Publicité: gare aux données triées sur le volet
Par François Nadeau
Suite au congrès du Parti républicain tenu à Cleveland il y a quelques semaines, plusieurs médias ont analysé plus en profondeur les chiffres avancés par Donald Trump lors du discours de clôture de l’événement.
L’un des points les plus commentés et contestés par les médias est notamment le chiffre selon lequel les homicides auraient augmenté de 17% dans les 50 plus grandes villes des États-Unis, soit la plus grosse hausse en 25 ans.
Selon le Washington Post, en 2015, les homicides ont bel et bien augmenté dans 36 des 50 plus grandes villes des États-Unis. Toutefois, sur le long terme et sur l’ensemble du pays, le nombre d’homicides est en constant déclin depuis des décennies.
Les chiffres avancés par le candidat républicain à la présidence ne sont donc pas faux, mais en choisissant de limiter son analyse à une très courte période de temps, Trump a fait ce que le Washington Post et d’autres médias appellent du «cherry picking».
La pratique du «cherry picking» consiste à sélectionner les données qui permettent de mettre de l’avant la réalité que l’on souhaite ou encore à ignorer des données qui vont à l’encontre du point que l’on veut faire valoir.
Bien commode en politique, cette façon de faire est également bien présente en publicité.
Quatre médecins sur cinq recommandent notre produit
En publicité, il suffit parfois d’un médecin ou même d’un acteur déguisé en médecin pour accroître la crédibilité d’un produit auprès de certaines personnes.
Autre tactique commune: utiliser des données de sondages affirmant que les professionnels de la santé valident le produit. Toutefois, dans certains cas, les chiffres sont légèrement tournés à l’avantage de l’annonceur.
Dans les années 90, dans un cas notoire – repris notamment dans l’ouvrage Everydata – la compagnie Gerber a été condamnée pour publicité mensongère. L’entreprise affirmait en effet que «4 pédiatres sur 5 qui recommandent la nourriture pour bébé recommandent Gerber».
En fait, le pourcentage n’était que de 12%. Qu’est-ce qui explique un si grand écart?

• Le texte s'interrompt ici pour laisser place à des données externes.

-- ==== Sys2Proof/Machine/Obton.lean ====
section
/-!
DEFINITION. Obton ports: flits, acknowledgement and replay (R381, R382), retraining and moved paths (R497, R498), the
loss of a package (R499, R500).
-/

namespace Sys2Proof.Machine

/-! ## Collectives that end early (R423, R500) -/

/-- A collective that a lost package or a kill on another leaves: each destination element holds its old value or its result, by a free choice for
each, and CSTAT is 2 (R500). Where a granule of it is not resident or a tensor of it is being converted, every element holds
its old value, and CSTAT is written as soon as the descriptor's granule is resident. -/
def State.endCollective (s : State) (la : Launch) (c : Coll) : State :=
  let size := collBytes c.instr c.w0 la.npkg la.rank
  let die := match (s.waves.find? c.wave).bind fun w => s.workgroups.find? w.wg with
    | some g => dieOf g.core
    | none => 0
  if (s.collNeeds c size).isEmpty && !s.collConverts c then
    let own := s.collSource die c size.1
    let nib := etypeNibbles (collEtype c.w0)
    let new (k : Nat) : Bool := decide (Config.freeChoice (s.freeCount + 65 + k / nib) % 2 = 1)
    let cells := ((collResult s c la.npkg la.rank (own.map fun x => x.1)).take size.2).zipIdx.map fun x =>
      let a := s.addrOf c.dom.toNat c.dstEntry (refOffset c.dst + x.2)
      let old := (s.byte a).toNat
      let lo := if new (2 * x.2) then x.1.1.toNat % 16 else old % 16
      let hi := if new (2 * x.2 + 1) then x.1.1.toNat / 16 else old / 16
      (a, BitVec.ofNat 8 (lo + 16 * hi),
        (new (2 * x.2) || new (2 * x.2 + 1)) && x.1.2.any fun i => (own.getD i (0, false)).2)
    let core := match s.waves.find? c.wave with
      | some w => ((s.workgroups.find? w.wg).map fun g => g.core).getD 0
      | none => 0
    let t := s.engineWrite core (cells.map fun x => (x.1, x.2.1)) ((cells.filter fun x => x.2.2).map fun x => x.1)
    { (t.setCstat c 2).releaseAct core 6 with
      freeCount := s.freeCount + 65 + 2 * size.2 }
  else if (s.residentAddr c.dom.toNat c.descEntry (refOffset c.desc) 64).isSome then s.setCstat c 2
  else
    let s := s.requestNeeds die none (s.missing c.dom.toNat (refIndex c.desc) c.descEntry (refOffset c.desc) 64)
    { s with colls := s.colls ++ [{ c with lost := true }] }

/-- The collectives of such a launch end (R500). -/
def State.endCollectives (s : State) (n : Nat) : State :=
  let s := match s.launches.find? n with
    | none => s
    | some la => (s.colls.filter fun c : Coll => c.launch == n && !c.lost).foldl (fun s c => s.endCollective la c) s
  { s with colls := s.colls.filter fun c => c.launch != n || c.lost }

/-! ## Receiving (R382) -/

/-- Count a replay request sent or received: REPLAY, which saturates, and those of the last millisecond (600,000 clocks). -/
def State.countReplay (s : State) (p : Nat) : State :=
  let r := s.reg (portReg p)
  let n := fieldOf r 0 48
  let s := if n = 2 ^ 48 - 1 then s else s.setReg (portReg p) (r + 1)
  let now := (s.counter 0).toNat
  s.modPort p fun x => { x with replays := ((x.replays.filter fun t => decide (now < t + 600000)) ++ [now]) }

/-- Sequence numbers from b (exclusive) back to a: a was sent no later than b. -/
def seqBefore (a b : BitVec 10) : Bool := decide ((b - a).toNat ≤ 512 ∧ a ≠ b)

/-- A flit is dropped, and a replay from the expected SEQ asked for (R382). -/
def State.askReplay (s : State) (p : Nat) : State := (s.sendFlit p (controlFlit 3 (s.port p).expect)).countReplay p

/-- Flits without a payload are dropped where their CRC fails, as every flit is (R382). -/
def State.checkFlit (s : State) (p : Nat) (bytes : List Byte) (good : State → State) : State :=
  if !s.portCarries p then s else if !flitGood bytes then s.askReplay p else good s

/-- A launch that a kill on another package reaches ends here: its collectives with CSTAT 2, then its waves, with a record
(R422, R423, R500). -/
def State.killTold (s : State) (reason n : Nat) : State :=
  match s.launches.find? n with
  | none => s
  | some la => (s.endCollectives n).killHere n (launchFault la 2 reason 0)

/-- What the bytes delivered on VC 3 say of kills elsewhere: of every launch of a context that spans packages, or of one
launch. -/
def State.hearKill (s : State) (bytes : List Byte) : State :=
  match Config.fabricKill bytes with
  | none => s
  | some (whole, number, reason) =>
    ((s.launches.filter fun x => !x.2.ended && (match x.2.startGen with
      | none => false
      | some g => if whole then x.2.ctx.toNat == number else g.toNat == number)).map fun x => x.1).foldl
      (fun s n => s.killTold reason n) s

/-- FLIT_DATA: a flit with a good CRC and the expected SEQ is delivered on its VC and acknowledged; any other is dropped
and a replay from the expected SEQ asked for (R382). -/
def execFlitData (port : BitVec 6) (bytes : List Byte) (s : State) : Host.Outcome State Fault Refusal :=
  let p := port.toNat
  let x := s.port p
  if !s.portCarries p then .next s
  else if !flitGood bytes then .next (s.askReplay p)
  else if flitKind bytes ≠ 0 then .next s
  else if flitSeq bytes ≠ x.expect then .next (s.askReplay p)
  else
    let vc := flitVc bytes
    let s := s.modPort p fun x =>
      { x with expect := x.expect + 1, delivered := x.delivered.insert vc (SMap.get [] x.delivered vc ++ (bytes.drop 4).take 248) }
    let s := s.sendFlit p (controlFlit 2 (x.expect + 1))
    .next (if vc = 3 then s.hearKill (SMap.get [] (s.port p).delivered 3) else s)

/-- FLIT_IDLE: nothing is delivered; one whose CRC fails or whose SEQ is not the one expected is dropped as every flit is, and
draws a replay request (R381, R382). -/
def execFlitIdle (port : BitVec 6) (bytes : List Byte) (s : State) : Host.Outcome State Fault Refusal :=
  let p := port.toNat
  .next (s.checkFlit p bytes fun s => if flitKind bytes = 1 ∧ flitSeq bytes ≠ (s.port p).expect then s.askReplay p else s)

/-- The flits kept that were sent before a sequence number are no longer kept. -/
def State.freeFlits (s : State) (p : Nat) (seq : BitVec 10) : State :=
  s.modPort p fun x => { x with unacked := x.unacked.filter fun f => !seqBefore (flitSeq f) seq }

/-- FLIT_ACKNOWLEDGE: it names the next SEQ expected and frees the flits kept before it (R382). -/
def execFlitAcknowledge (port : BitVec 6) (bytes : List Byte) (s : State) : Host.Outcome State Fault Refusal :=
  let p := port.toNat
  .next (s.checkFlit p bytes fun s => if flitKind bytes = 2 then (s.freeFlits p (flitSeq bytes)).pump else s)

/-- FLIT_REPLAY_REQUEST: the sender resends from the named flit on (R382). -/
def execFlitReplayRequest (port : BitVec 6) (bytes : List Byte) (s : State) : Host.Outcome State Fault Refusal :=
  let p := port.toNat
  .next (s.checkFlit p bytes fun s =>
    if flitKind bytes = 3 then
      let s := (s.freeFlits p (flitSeq bytes)).countReplay p
      ((s.port p).unacked.foldl (fun s f => s.sendFlit p f) s).pump
    else s)

/-! ## Training and moved paths (R498) -/

/-- The flits that ports which carry no longer have not had acknowledged go before all other traffic to a package, once another
port reaches it; such a port numbers its next flit as the first of them (log 106). Up to 512 flits at a time are sent on (R382). -/
def State.movePaths (s : State) (pkg : BitVec 6) : State :=
  if (List.range 36).any fun q => s.portCarries q && s.portPeer q == pkg then
    let down := (List.range 36).filter fun p => !s.portCarries p && s.portPeer p == pkg && !(s.port p).unacked.isEmpty
    let kept := down.flatMap fun p => (s.port p).unacked.map fun f => (⟨pkg, flitVc f, (f.drop 4).take 248, s.freeCount, none⟩ : Traffic)
    let s := down.foldl (fun s p => s.modPort p fun x =>
      { x with nextSeq := ((x.unacked.head?).map flitSeq).getD x.nextSeq, unacked := [] }) s
    { s with traffic := kept ++ s.traffic, freeCount := s.freeCount + 1 }.pump
  else s

/-- PORT_RETRAIN: more than 1,024 replay requests within 1 ms make a port train again. -/
def execPortRetrain (port : BitVec 6) (s : State) : Host.Outcome State Fault Refusal :=
  let p := port.toNat
  if s.portState p = 2 ∧ 1024 < (s.port p).replays.length then
    .next (((s.setPort p 1 0 (s.portPeer p)).modPort p fun x => { x with replays := [] }).movePaths (s.portPeer p))
  else .next s

/-- PORT_TRAINING_END: the port runs on 4, 2 or 1 of the lanes that passed and sends again what was not acknowledged, with what
other ports to its far end have kept before all later traffic; or it is down, and PEER stands (R498, R499). A far end with the
package's own number carries nothing and reads STATE 0 (R377). -/
def execPortTrainingEnd (port : BitVec 6) (lanes : BitVec 3) (peer : BitVec 6) (s : State) : Host.Outcome State Fault Refusal :=
  let p := port.toNat
  let n := lanes.toNat
  let use := if 4 ≤ n then 4 else if 2 ≤ n then 2 else n
  if 36 ≤ p ∨ s.portState p = 2 ∨ s.recovery ∨ s.halted then .next s
  else if use = 0 then .next ((s.setPort p 0 0 (s.portPeer p)).movePaths (s.portPeer p))
  else
    let s := s.setPort p 2 use peer
    .next (if s.portLoops p then s
      else (((s.port p).unacked.foldl (fun s f => s.sendFlit p f) s).movePaths peer).pump)

/-! ## Loss of a package (R499, R500) -/

/-- The effects of a package's loss: its launches are abandoned, dirty lines homed there discarded and counted, requests
for its frames fail; its ports read STATE 0. Reads and updates of its memory meet the loss where they are made (R500). -/
def State.losePackage (s : State) (q : BitVec 6) : State :=
  if s.lostPkgs.contains q ∨ q = s.myPackage then s
  else
    let s := { s with lostPkgs := s.lostPkgs ++ [q] }
    let s := (List.range 36).foldl (fun s p => if s.portPeer p = q then s.setPort p 0 0 q else s)
      { s with traffic := s.traffic.filter fun t => t.pkg != q }
    let gone := (s.launches.filter fun x => !x.2.ended && x.2.pkgs.contains q).map fun x => x.1
    let s := gone.foldl (fun s n => (s.endCollectives n).abandon n) s
    let away (l : Nat × Line) : Bool := onOtherPackage (128 * l.1) && BitVec.ofNat 6 (128 * l.1 / 2 ^ 45) == q
    let s := (List.range 4).foldl (fun s d =>
      let lines := SMap.get [] s.rdc d
      let s := s.countError d 3 (lines.filter fun l => away l && l.2.dirty != 0).length
      { s with rdc := SMap.set [] s.rdc d (lines.filter fun l => !away l) }) s
    let bad := s.requests.flatMap fun x => (x.2.filter fun r =>
      let w := s.granuleWord r.entry.extroot r.granule
      granPresent w && s.lost (granFrame w * 65536)).map fun r => (x.1, r)
    (bad.foldl (fun s x => s.failRequest x.1 x.2 .residency) s).replayParked

/-- PACKAGE_LOSS: no port reaches a package (R499). -/
def execPackageLoss (pkg : BitVec 6) (s : State) : Host.Outcome State Fault Refusal :=
  if (List.range 36).any fun p => s.portState p == 2 && !s.portLoops p && s.portPeer p == pkg then .next s else .next (s.losePackage pkg)

/-- PACKAGE_LOSS_REPORT: a loss reported over the fabric (R499). -/
def execPackageLossReport (pkg : BitVec 6) (s : State) : Host.Outcome State Fault Refusal := .next (s.losePackage pkg)

end Sys2Proof.Machine
end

Sur 562 pédiatres sondés par Gerber, 408 recommandaient l’utilisation de la nourriture pour bébé au moins une fois par semaine. Parmi ces 408 répondants, 332 ne recommandaient aucune marque en particulier. Autrement dit, Gerber a ignoré les pédiatres n’ayant recommandé aucune marque précise pour avancer son chiffre de «4 sur 5». Au final, 67 pédiatres recommandaient Gerber parmi un groupe de 76 ayant une préférence pour une marque en particulier, mais l’échantillon total sondé était de 562 répondants, et non 76.

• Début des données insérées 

/-- R89, R91: a turn of a fragment that holds a slot, or may take one, is exec of the instruction that the words at its address decode
to, with that fragment as the one that issues; the words are those of the launch's code object, eight bytes each, as memory held
them when the launch was accepted. The step counts its tick and the die counters besides (log entry 7). -/
def Obligations.StepRuns : Prop :=
  (∀ (s : State) (wk fid : Nat) (rest : List Turn) (i : Instr), s.turns = .issue wk fid :: rest →
    let s0 := { s with turns := rest }
    let s1 : State := { (s0.giveSlot wk fid).modWave wk fun w => w.modFrag fid fun f => { f with last := s.tick } with cur := some (wk, fid) }
    s0.maySlot wk fid = true → s1.fetched wk fid = some i → step s = exec i s1.pass) ∧
  (∀ (s : State) (e : Instr) (rest : List Turn), s.turns = .event e :: rest → step s = exec e { s with turns := rest }.pass) ∧
  (∀ (s : State) (wk fid : Nat) (w : Wave) (f : Frag) (wg : Workgroup) (la : Launch) (p : CodeAddr) (i : Instr),
    s.waves.find? wk = some w → w.frag? fid = some f → s.workgroups.find? w.wg = some wg → s.launches.find? wg.launch = some la →
    w.fragPc f = some p → la.words w.dom.toNat w.codeObj.toNat = none →
    let t := s.accepted la
    let entry := t.tableEntry w.dom.toNat w.codeObj.toNat
    let bytes (n : Nat) : List Byte := t.bytes (t.addrOf w.dom.toNat entry (8 * n)) 8
    p.toNat < entry.length / 8 → (i.needsExt = true → p.toNat + 1 < entry.length / 8) →
      decode (bytes p.toNat ++ bytes (p.toNat + 1)) = .ok (i, if i.needsExt then [] else bytes (p.toNat + 1)) →
      s.fetched wk fid = some i)

/-- Words of the spec's own examples, and what they decode to (R109, R124, R152, R159, R208, R216, R240, R276, R318, R341). -/
def Obligations.DecodedWords : Prop :=
  decodeWord 0x50681403FC000600 0 = .sld ⟨.s 2, .s 0, .none, 0, 0, false, 3, 0, 0, 0, none⟩ ∧
  decodeWord 0x1110263385FE0100 0 = .shl ⟨.v 4, .special .lane, .int 2, .none, 0, false, .z32, 0, false, 0, none⟩ ∧
  decodeWord 0x4020000068210000 0 = .bru ⟨6, .s 4, 1, 0, false, 0, 0, none⟩ ∧
  decodeWord 0x407000000FF00000 0 = .exit ⟨0, .none, 0, 0, false, 0, 0, none⟩ ∧
  decodeWord 0x119C0E33FFFE0040 0x30 = .cmp ⟨.k 1, .special .lane, .lit, .none, 0, false, .s32, 2, false, 0, some 0x30⟩ ∧
  decodeWord 0x3000180BFC020C00 0 = .cvt ⟨.v 3, .v 2, .none, .v 2, 0, false, .e4m3, 0, false, 0, none⟩ ∧
  decodeWord 0x50CFF7FBFC000070 0 = .fence ⟨.none, .none, .none, 0, 0, false, 0, 1, 3, 0, none⟩ ∧
  decodeWord 0x701E07FBFF080080 0x1000 = .copyin ⟨.int 0, .none, .lit, 0x108, 0, false, 0, 2, 0, 0, some 0x1000⟩ ∧
  decodeWord 0x800200103FC10300 0 = .mma ⟨2, .v 0, .v 64, .none, 1, 0, false, .f16, 0, 0, none⟩ ∧
  decodeWord 0x9010A00A15FE0082 0 = .sampleN ⟨.v 20, .v 2, .s 10, .none, 0, false, 8, 2, none⟩ ∧
  decodeWord 0xA000000000020000 0 = .bar ⟨2, 0, false, 0, 0, none⟩ ∧
  decodeWord 0xB050000000010000 0x3000000FF = .phint ⟨1, 0, false, 0, 0, some 0x3000000FF⟩

/-! Instructions on registers alone, each with how many registers from D on it writes and where its carry goes. -/

/-- The uniform instructions (class 0x0). -/
def Rules.onRegisters1 (f : VFmt) : List (Instr × Nat × Operand) :=
  [(.umul f, f.ty.regs, .none), (.umulhi f, f.ty.regs, .none), (.umin f, f.ty.regs, .none), (.umax f, f.ty.regs, .none),
   (.uand f, f.ty.regs, .none), (.uor f, f.ty.regs, .none), (.uxor f, f.ty.regs, .none), (.unot f, f.ty.regs, .none),
   (.ushl f, f.ty.regs, .none), (.ushr f, f.ty.regs, .none), (.usar f, f.ty.regs, .none), (.ubfe f, f.ty.regs, .none),
   (.ubfi f, f.ty.regs, .none), (.umov f, f.ty.regs, .none), (.uadd f, f.ty.regs, f.c), (.uaddc f, f.ty.regs, f.c),
   (.usub f, f.ty.regs, f.c), (.usubb f, f.ty.regs, f.c), (.umulw f, 2, .none), (.upopc f, 1, .none), (.uclz f, 1, .none),
   (.ucmp f, 1, .none), (.usel f, f.ty.regs, .none), (.udiv f, f.ty.regs, .none), (.urem f, f.ty.regs, .none)]

/-- The integer instructions, first part (class 0x1). -/
def Rules.onRegisters2 (f : VFmt) : List (Instr × Nat × Operand) :=
  [(.mul f, f.ty.regs, .none), (.mulhi f, f.ty.regs, .none), (.mad f, f.ty.regs, .none), (.min f, f.ty.regs, .none),
   (.max f, f.ty.regs, .none), (.abs f, f.ty.regs, .none), (.and f, f.ty.regs, .none), (.or f, f.ty.regs, .none),
   (.xor f, f.ty.regs, .none), (.not f, f.ty.regs, .none), (.shl f, f.ty.regs, .none), (.shr f, f.ty.regs, .none),
   (.sar f, f.ty.regs, .none), (.bfe f, f.ty.regs, .none), (.bfi f, f.ty.regs, .none), (.brev f, f.ty.regs, .none),
   (.mov f, f.ty.regs, .none), (.add f, f.ty.regs, f.c), (.addc f, f.ty.regs, f.c), (.sub f, f.ty.regs, f.c),
   (.subb f, f.ty.regs, f.c), (.mulw f, 2, .none), (.popc f, 1, .none), (.clz f, 1, .none), (.cmp f, 1, .none)]

/-- The rest of class 0x1 but for MOVX and MOVXS, and the first of class 0x2. -/
def Rules.onRegisters3 (f : VFmt) : List (Instr × Nat × Operand) :=
  [(.sel f, f.ty.regs, .none), (.div f, f.ty.regs, .none), (.rem f, f.ty.regs, .none), (.fadd f, f.ty.regs, .none),
   (.fsub f, f.ty.regs, .none), (.fmul f, f.ty.regs, .none), (.ffma f, f.ty.regs, .none), (.fmin f, f.ty.regs, .none),
   (.fmax f, f.ty.regs, .none), (.fabs f, f.ty.regs, .none), (.fneg f, f.ty.regs, .none), (.fcmp f, 1, .none),
   (.fclass f, 1, .none), (.frcp f, f.ty.regs, .none), (.frsq f, f.ty.regs, .none), (.fsqrt f, f.ty.regs, .none),
   (.fdiv f, f.ty.regs, .none), (.fexp2 f, f.ty.regs, .none), (.flog2 f, f.ty.regs, .none), (.fsin f, f.ty.regs, .none),
   (.fcos f, f.ty.regs, .none), (.ftanh f, f.ty.regs, .none), (.ffloor f, f.ty.regs, .none), (.fceil f, f.ty.regs, .none),
   (.ftrunc f, f.ty.regs, .none)]

/-- The rest of class 0x2, and class 0x3 up to REDUCE. -/
def Rules.onRegisters4 (f : VFmt) : List (Instr × Nat × Operand) :=
  [(.frint f, f.ty.regs, .none), (.ffrac f, f.ty.regs, .none), (.fldexp f, f.ty.regs, .none), (.fexpo f, 1, .none),
   (.fmant f, f.ty.regs, .none), (.fmed3 f, f.ty.regs, .none), (.fdot2 f, 1, .none), (.fdot4 f, 1, .none),
   (.cvt f, f.ty.regs, .none), (.cvtmx f, 1, .none), (.pack f, f.ty.regs, .none), (.unpack f, 1, .none), (.mxscale f, 1, .none),
   (.bperm f, 1, .none), (.shfl f, f.ty.regs, .none), (.shflup f, f.ty.regs, .none), (.shfldn f, f.ty.regs, .none),
   (.shflx f, f.ty.regs, .none), (.voteany f, 1, .none), (.voteall f, 1, .none), (.voteeq f, 1, .none), (.ballot f, 3, .none),
   (.scan f, f.ty.regs, .none), (.scanx f, f.ty.regs, .none), (.reduce f, f.ty.regs, .none)]

/-- The rest of class 0x3, the predicate logic, and the reference operations and queries of class 0xC that have no other effect. -/
def Rules.onRegisters5 (f : VFmt) : List (Instr × Nat × Operand) :=
  [(.compact f, f.ty.regs, .none), (.expand f, f.ty.regs, .none), (.rdfirst f, f.ty.regs, .none), (.pand f, 1, .none),
   (.por f, 1, .none), (.pxor f, 1, .none), (.pandn f, 1, .none), (.pnot f, 1, .none), (.pmov f, 1, .none),
   (.derive f, 2, .none), (.narrow f, 2, .none), (.refadd f, 2, .none), (.refoff f, f.ty.regs, .none), (.refset f, 2, .none),
   (.refcmp f, 1, .none), (.refchk f, 1, .none), (.objq f, 1, .none), (.tdesc f, 1, .none)]

/-- What an instruction on registers leaves as it was, with no trap enabled: memory, the writes on their way, the platform registers,
every launch, workgroup and other wave; and of its own wave every register but the destination's in the lanes that execute (and the
carry's, where it has one), the tiles, the special, trap and gate registers, the regions, and all of MODE but the sticky flags. -/
def Obligations.RegisterFrame : Prop :=
  ∀ (s : State) (e : Env) (f : VFmt),
    ∀ p ∈ Rules.onRegisters1 f ++ Rules.onRegisters2 f ++ Rules.onRegisters3 f ++ Rules.onRegisters4 f ++ Rules.onRegisters5 f,
      s.Runs e p.1 → e.wave.mode.extractLsb' 8 4 = 0 →
      ∃ (t : State) (w : Wave), exec p.1 s = .next t ∧ t.waves.find? e.wk = some w ∧
        (∀ k, k ≠ e.wk → t.waves.find? k = s.waves.find? k) ∧ (∀ a, t.byte a = s.byte a) ∧ t.bar0 = s.bar0 ∧ t.storeQ = s.storeQ ∧
        t.launches = s.launches ∧ t.workgroups = s.workgroups ∧
        (∀ r, ∀ l < 96, (∀ b, f.d = .v b → r < b.toNat ∨ b.toNat + p.2.1 ≤ r ∨ e.lanes.getLsbD l = false) → w.vreg r l = e.wave.vreg r l) ∧
        (∀ r, (∀ b, (f.d = .s b → r < b.toNat ∨ b.toNat + p.2.1 ≤ r) ∧ (p.2.2 = .s b → r ≠ b.toNat)) → w.sreg r = e.wave.sreg r) ∧
        (∀ r l, (∀ b, f.d = .k b ∨ p.2.2 = .k b → r ≠ b.toNat ∨ e.lanes.getLsbD l = false) → (w.kreg r).getLsbD l = (e.wave.kreg r).getLsbD l) ∧
        (∀ r, ∀ l < 96, (∀ b, f.d = .x b → r ≠ b.toNat ∨ e.lanes.getLsbD l = false) → w.xreg r l = e.wave.xreg r l) ∧
        w.tiles = e.wave.tiles ∧ w.claim = e.wave.claim ∧ w.status = e.wave.status ∧ w.dom = e.wave.dom ∧ w.codeObj = e.wave.codeObj ∧
        w.tvec = e.wave.tvec ∧ w.tsave = e.wave.tsave ∧ w.bank1 = e.wave.bank1 ∧ w.bank2 = e.wave.bank2 ∧ w.regions = e.wave.regions ∧
        w.gates = e.wave.gates ∧ w.live = e.wave.live ∧ w.gangParked = e.wave.gangParked ∧ w.join = e.wave.join ∧
        (∀ b < 32, b < 12 ∨ 15 < b → w.mode.getLsbD b = e.wave.mode.getLsbD b)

Difficile de s’y retrouver dans tous ces chiffres? C’est peut-être là -dessus que comptent les organisations qui utilisent de telles pratiques.
Il n’y a pas qu’avec les chiffres qu’il est possible de faire du «cherry-picking». En 2014, le site Apple Insider remettait en contexte les citations d’experts utilisées par Samsung pour la publicité de son téléphone Galaxy S5. Dans plusieurs cas, même si la critique du produit faite par les experts était plus ou moins élogieuse, Samsung s’était assurée de ne prendre que les passages qui mettaient en valeur son nouveau téléphone.
Dans une société où l’information circule si rapidement, il n’est pas toujours possible de prendre le temps de retourner aux sources d’une donnée. À défaut de pouvoir le faire, gardons du moins une réserve sur les constats avancés par les annonceurs, qui, lorsqu’une donnée n’est pas à leur avantage, ont bien des chances de la balayer sous le tapis.